Spironolactone as a treatment for hormonal acne


Have you been prescribed spironolactone for female hormonal acne? Want to know more about it? This article will give you a primer of what it is, how it works, and the side effects.


What is spironolactone?


Spironolactone was not developed as an “acne drug”. It belongs to the class of drugs known as potassium-sparing diuretics.  Spironolactone is a potent mineral corticoid. Mineral corticoids are steroid hormones that regulate sodium and potassium balance in the body. This, in turn, controls fluid balance. This action helps manage excess fluid retention (oedema) and high blood pressure in chronic heart, liver and kidney disease.

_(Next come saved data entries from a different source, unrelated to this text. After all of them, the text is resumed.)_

-- ==== Sys2Proof/Laws/Cipher.lean ====
section
/-!
SUPPORT. What each operation of Machine/Cipher.lean can change, and that it takes nothing back.
-/
namespace Sys2Proof.Machine

theorem State.setCipher_does {M : Nat} {s0 s : State} {x1} {x2} (hM : Sub 17179869184 M) (h : Does M s0 s) :
    Does M s0 (State.setCipher s x1 x2) := by
  unfold State.setCipher
  repeat' (first
    | with_reducible assumption
    | refine Does.put_ciphers (Sub.trans (by decide) hM) ?_ (fun c => Sparse.wf_set _ _ _ _ c))

theorem State.beginKey_does {M : Nat} {s0 s : State} {x1} {x2} (hM : Sub 17179869184 M) (h : Does M s0 s) :
    Does M s0 (State.beginKey s x1 x2) := by
  unfold State.beginKey
  repeat' (first
    | with_reducible assumption
    | (extract_lets +onlyGivenNames x; revert x; intro _)
    | with_reducible refine State.setCipher_does (Sub.trans (by decide) hM) ?_)

theorem State.clearKeyRegs_does {M : Nat} {s0 s : State} {x1} (hM : Sub 0x10000000000000000000020 M) (h : Does M s0 s) :
    Does M s0 (State.clearKeyRegs s x1) := by
  unfold State.clearKeyRegs
  repeat' (first
    | with_reducible assumption
    | (extract_lets +onlyGivenNames x; revert x; intro _)
    | with_reducible refine State.setReg_does (Sub.trans (by decide) hM) (Sub.off (by decide) (Sub.kind (k := .cipher) rfl (by decide) hM)) ?_
    | with_reducible refine State.setWords_does (Sub.trans (by decide) hM) (Sub.fld (by decide) (Sub.kind (k := .cipher) rfl (by decide) hM)) ?_)

theorem State.countMsg_does {M : Nat} {s0 s : State} {x1} {x2} {x3} {x4} {x5} (hM : Sub 0x100007c00000000014000000000000000000062 M) (h : Does M s0 s) :
    Does M s0 (State.countMsg s x1 x2 x3 x4 x5) := by
  unfold State.countMsg
  repeat' (first
    | with_reducible assumption
    | (extract_lets +onlyGivenNames x; refine Does.cut x ?_ ?_; rotate_left; (intro hx; clear_value x; revert x; intro _ _); rotate_left; (unfold x; clear x))
    | (extract_lets +onlyGivenNames x; revert x; intro _)
    | with_reducible refine State.cadd_does (Sub.trans (by decide) hM) (Sub.fld (by decide) (Sub.kind (k := .cipher) rfl (by decide) hM)) ?_
    | with_reducible refine State.pmcEvent_does (Sub.trans (by decide) hM) (Sub.kind (k := .cipher) rfl (by decide) hM) ?_
    | with_reducible refine State.raise_does (Sub.trans (by decide) hM) (Sub.kindH (k := .cipher) rfl (by decide) hM) ?_
    | with_reducible refine Does.ite ?_ ?_)

theorem State.endKey_does {M : Nat} {s0 s : State} {x1} {x2} {x3} (hM : Sub 17179869184 M) (h : Does M s0 s) :
    Does M s0 (State.endKey s x1 x2 x3) := by
  unfold State.endKey
  repeat' (first
    | with_reducible assumption
    | (extract_lets +onlyGivenNames x; revert x; intro _)
    | with_reducible refine State.setCipher_does (Sub.trans (by decide) hM) ?_)

theorem State.startOne_does {M : Nat} {s0 s : State} {x1} {r} (e : State.startOne s x1 = some r) (hM : Sub 0x10000000000000400000040 M) (h : Does M s0 s) :
    Does M s0 r := by
  revert e
  unfold State.startOne
  repeat' (first
    | with_reducible assumption
    | (intro e; with_reducible injection e with e; subst e)
    | (intro e; with_reducible contradiction)
    | (extract_lets +onlyGivenNames x; revert x; intro _)
    | with_reducible refine State.beginKey_does (Sub.trans (by decide) hM) ?_
    | with_reducible refine State.cadd_does (Sub.trans (by decide) hM) (Sub.fld (by decide) (Sub.kind (k := .cipher) rfl (by decide) hM)) ?_
    | with_reducible refine State.setCipher_does (Sub.trans (by decide) hM) ?_
    | with_reducible refine Does.ite ?_ ?_
    | split)

theorem State.startMsgs_does {M : Nat} {s0 s : State} {x1} {x2} (hM : Sub 0x10000000000000400000040 M) (h : Does M s0 s) :
    Does M s0 (State.startMsgs s x1 x2) := by
  induction x2 generalizing s x1 with
  | zero =>
    unfold State.startMsgs
    repeat' (first
      | with_reducible assumption)
  | succ _ ih =>
    unfold State.startMsgs
    repeat' (first
      | with_reducible assumption
      | with_reducible apply ih
      | with_reducible refine State.startOne_does (r := _) (by with_reducible assumption) (Sub.trans (by decide) hM) ?_
      | split)

theorem State.endMsg_does {M : Nat} {s0 s : State} {x1} {x2} (hM : Sub 0x10000000000000400000040 M) (h : Does M s0 s) :
    Does M s0 (State.endMsg s x1 x2) := by
  unfold State.endMsg
  repeat' (first
    | with_reducible assumption
    | (extract_lets +onlyGivenNames x; refine Does.cut x ?_ ?_; rotate_left; (intro hx; clear_value x; revert x; intro _ _); rotate_left; (unfold x; clear x))
    | (extract_lets +onlyGivenNames x; revert x; intro _)
    | with_reducible refine State.endKey_does (Sub.trans (by decide) hM) ?_
    | with_reducible refine State.setCipher_does (Sub.trans (by decide) hM) ?_
    | with_reducible refine State.startMsgs_does (Sub.trans (by decide) hM) ?_
    | with_reducible refine Does.ite ?_ ?_)

theorem State.keyStatus_does {M : Nat} {s0 s : State} {x1} {x2} (hM : Sub 0x100007c00000000014000000000000000000022 M) (h : Does M s0 s) :
    Does M s0 (State.keyStatus s x1 x2) := by
  unfold State.keyStatus
  repeat' (first
    | with_reducible assumption
    | with_reducible refine State.fset_does (Sub.trans (by decide) hM) (Sub.fld (by decide) (Sub.kind (k := .cipher) rfl (by decide) hM)) ?_
    | with_reducible refine State.raiseIf_does (Sub.trans (by decide) hM) (Sub.kindH (k := .cipher) rfl (by decide) hM) ?_)

theorem State.setKeySlot_does {M : Nat} {s0 s : State} {x1} {x2} {x3} (hM : Sub 17179869184 M) (h : Does M s0 s) :
    Does M s0 (State.setKeySlot s x1 x2 x3) := by
  unfold State.setKeySlot
  repeat' (first
    | with_reducible assumption
    | (extract_lets +onlyGivenNames x; revert x; intro _)
    | with_reducible refine State.setCipher_does (Sub.trans (by decide) hM) ?_)

theorem State.keyErase_does {M : Nat} {s0 s : State} {x1} {x2} (hM : Sub 0x100007c00000000014000000000000400000022 M) (h : Does M s0 s) :
    Does M s0 (State.keyErase s x1 x2) := by
  unfold State.keyErase
  repeat' (first
    | with_reducible assumption
    | (extract_lets +onlyGivenNames x; refine Does.cut x ?_ ?_; rotate_left; (intro hx; clear_value x; revert x; intro _ _); rotate_left; (unfold x; clear x))
    | (extract_lets +onlyGivenNames x; revert x; intro _)
    | with_reducible refine State.keyStatus_does (Sub.trans (by decide) hM) ?_
    | with_reducible refine State.putRw_does (Sub.trans (by decide) hM) (Sub.off (by decide) (Sub.kind (k := .cipher) rfl (by decide) hM)) ?_
    | with_reducible refine State.setKeySlot_does (Sub.trans (by decide) hM) ?_)

theorem State.keyInfo_does {M : Nat} {s0 s : State} {x1} {x2} (hM : Sub 0x100007c00000000014000000000000000000022 M) (h : Does M s0 s) :
    Does M s0 (State.keyInfo s x1 x2) := by
  unfold State.keyInfo
  repeat' (first
    | with_reducible assumption
    | (extract_lets +onlyGivenNames x; refine Does.cut x ?_ ?_; rotate_left; (intro hx; clear_value x; revert x; intro _ _); rotate_left; (unfold x; clear x))
    | (extract_lets +onlyGivenNames x; revert x; intro _)
    | with_reducible refine State.keyStatus_does (Sub.trans (by decide) hM) ?_
    | with_reducible refine State.putRw_does (Sub.trans (by decide) hM) (Sub.off (by decide) (Sub.kind (k := .cipher) rfl (by decide) hM)) ?_
    | with_reducible refine State.setReg_does (Sub.trans (by decide) hM) (Sub.off (by decide) (Sub.kind (k := .cipher) rfl (by decide) hM)) ?_)

theorem State.keyWrite_does {M : Nat} {s0 s : State} {x1} {x2} (hM : Sub 0x100007c00000000014000000000000400000022 M) (h : Does M s0 s) :
    Does M s0 (State.keyWrite s x1 x2) := by
  unfold State.keyWrite
  repeat' (first
    | with_reducible assumption
    | (extract_lets +onlyGivenNames x; refine Does.cut x ?_ ?_; rotate_left; (intro hx; clear_value x; revert x; intro _ _); rotate_left; (unfold x; clear x))
    | (extract_lets +onlyGivenNames x; revert x; intro _)
    | with_reducible refine State.clearKeyRegs_does (Sub.trans (by decide) hM) ?_
    | with_reducible refine State.keyStatus_does (Sub.trans (by decide) hM) ?_
    | with_reducible refine State.putRw_does (Sub.trans (by decide) hM) (Sub.off (by decide) (Sub.kind (k := .cipher) rfl (by decide) hM)) ?_
    | with_reducible refine State.setKeySlot_does (Sub.trans (by decide) hM) ?_
    | with_reducible refine Does.ite ?_ ?_)

theorem State.submitMsg_does {M : Nat} {s0 s : State} {x1} {x2} (hM : Sub 0x10000000000000400000040 M) (h : Does M s0 s) :
    Does M s0 (State.submitMsg s x1 x2) := by
  unfold State.submitMsg
  repeat' (first
    | with_reducible assumption
    | (extract_lets +onlyGivenNames x; revert x; intro _)
    | with_reducible refine State.cadd_does (Sub.trans (by decide) hM) (Sub.fld (by decide) (Sub.kind (k := .cipher) rfl (by decide) hM)) ?_
    | with_reducible refine State.setCipher_does (Sub.trans (by decide) hM) ?_
    | with_reducible refine State.startMsgs_does (Sub.trans (by decide) hM) ?_)

theorem State.zeroise_does {M : Nat} {s0 s : State} {x1} {x2} (hM : Sub 0x100007c00000000004000000000000400000022 M) (h : Does M s0 s) :
    Does M s0 (State.zeroise s x1 x2) := by
  unfold State.zeroise
  repeat' (first
    | with_reducible assumption
    | (extract_lets +onlyGivenNames x; revert x; intro _)
    | with_reducible refine State.raise_does (Sub.trans (by decide) hM) (Sub.kindH (k := .cipher) rfl (by decide) hM) ?_
    | with_reducible refine State.setKeySlot_does (Sub.trans (by decide) hM) ?_
    | with_reducible refine Does.ite ?_ ?_)

theorem execKeyErase_does {M : Nat} {s0 s : State} {x0} {x1} {x2} {t : State} (e : execKeyErase x0 x1 x2 s = .next t) (hM : Sub 0x140007c00000000014000000000000401000022 M) (h : Does M s0 s) :
    Does M s0 t := by
  revert e
  unfold execKeyErase
  repeat' (first
    | with_reducible assumption
    | (intro _ _ _ _)
    | (intro e; with_reducible injection e with e; subst e)
    | with_reducible refine State.accessKind_does (Sub.trans (by decide) hM) ?_ ?_
    | with_reducible refine State.keyErase_does (Sub.trans (by decide) hM) ?_)

theorem execKeyInfo_does {M : Nat} {s0 s : State} {x0} {x1} {x2} {t : State} (e : execKeyInfo x0 x1 x2 s = .next t) (hM : Sub 0x140007c00000000014000000000000001000022 M) (h : Does M s0 s) :
    Does M s0 t := by
  revert e
  unfold execKeyInfo
  repeat' (first
    | with_reducible assumption
    | (intro _ _ _ _)
    | (intro e; with_reducible injection e with e; subst e)
    | with_reducible refine State.accessKind_does (Sub.trans (by decide) hM) ?_ ?_
    | with_reducible refine State.keyInfo_does (Sub.trans (by decide) hM) ?_)

theorem execKeyWrite_does {M : Nat} {s0 s : State} {x0} {x1} {x2} {t : State} (e : execKeyWrite x0 x1 x2 s = .next t) (hM : Sub 0x140007c00000000014000000000000401000022 M) (h : Does M s0 s) :
    Does M s0 t := by
  revert e
  unfold execKeyWrite
  repeat' (first
    | with_reducible assumption
    | (intro _ _ _ _)
    | (intro e; with_reducible injection e with e; subst e)
    | with_reducible refine State.accessKind_does (Sub.trans (by decide) hM) ?_ ?_
    | with_reducible refine State.keyWrite_does (Sub.trans (by decide) hM) ?_)

theorem execKeyZeroise_does {M : Nat} {s0 s : State} {x0} {x1} {t : State} (e : execKeyZeroise x0 x1 s = .next t) (hM : Sub 0x100007c00000000004000000000000400000022 M) (h : Does M s0 s) :
    Does M s0 t := by
  revert e
  unfold execKeyZeroise State.ifOperates
  repeat' (first
    | with_reducible assumption
    | (intro e; with_reducible injection e with e; subst e)
    | with_reducible refine State.zeroise_does (Sub.trans (by decide) hM) ?_
    | with_reducible refine Does.ite ?_ ?_)

end Sys2Proof.Machine
end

Ok, so how can this work for acne? Well, spironolactone has a secondary action as a moderate antiandrogen. It blocks testosterone receptors, reducing the sebum in the skin. Less sebum can mean fewer breakouts. So, the premise is that if your acne is due to excess androgens and sebum, this drug may help.


Since the 1980s, spironolactone has been increasingly used for female adult acne, PCOS, hair loss and hirsutism. This prescribing is considered “off label” as the drug was not developed or trialled for these uses 1.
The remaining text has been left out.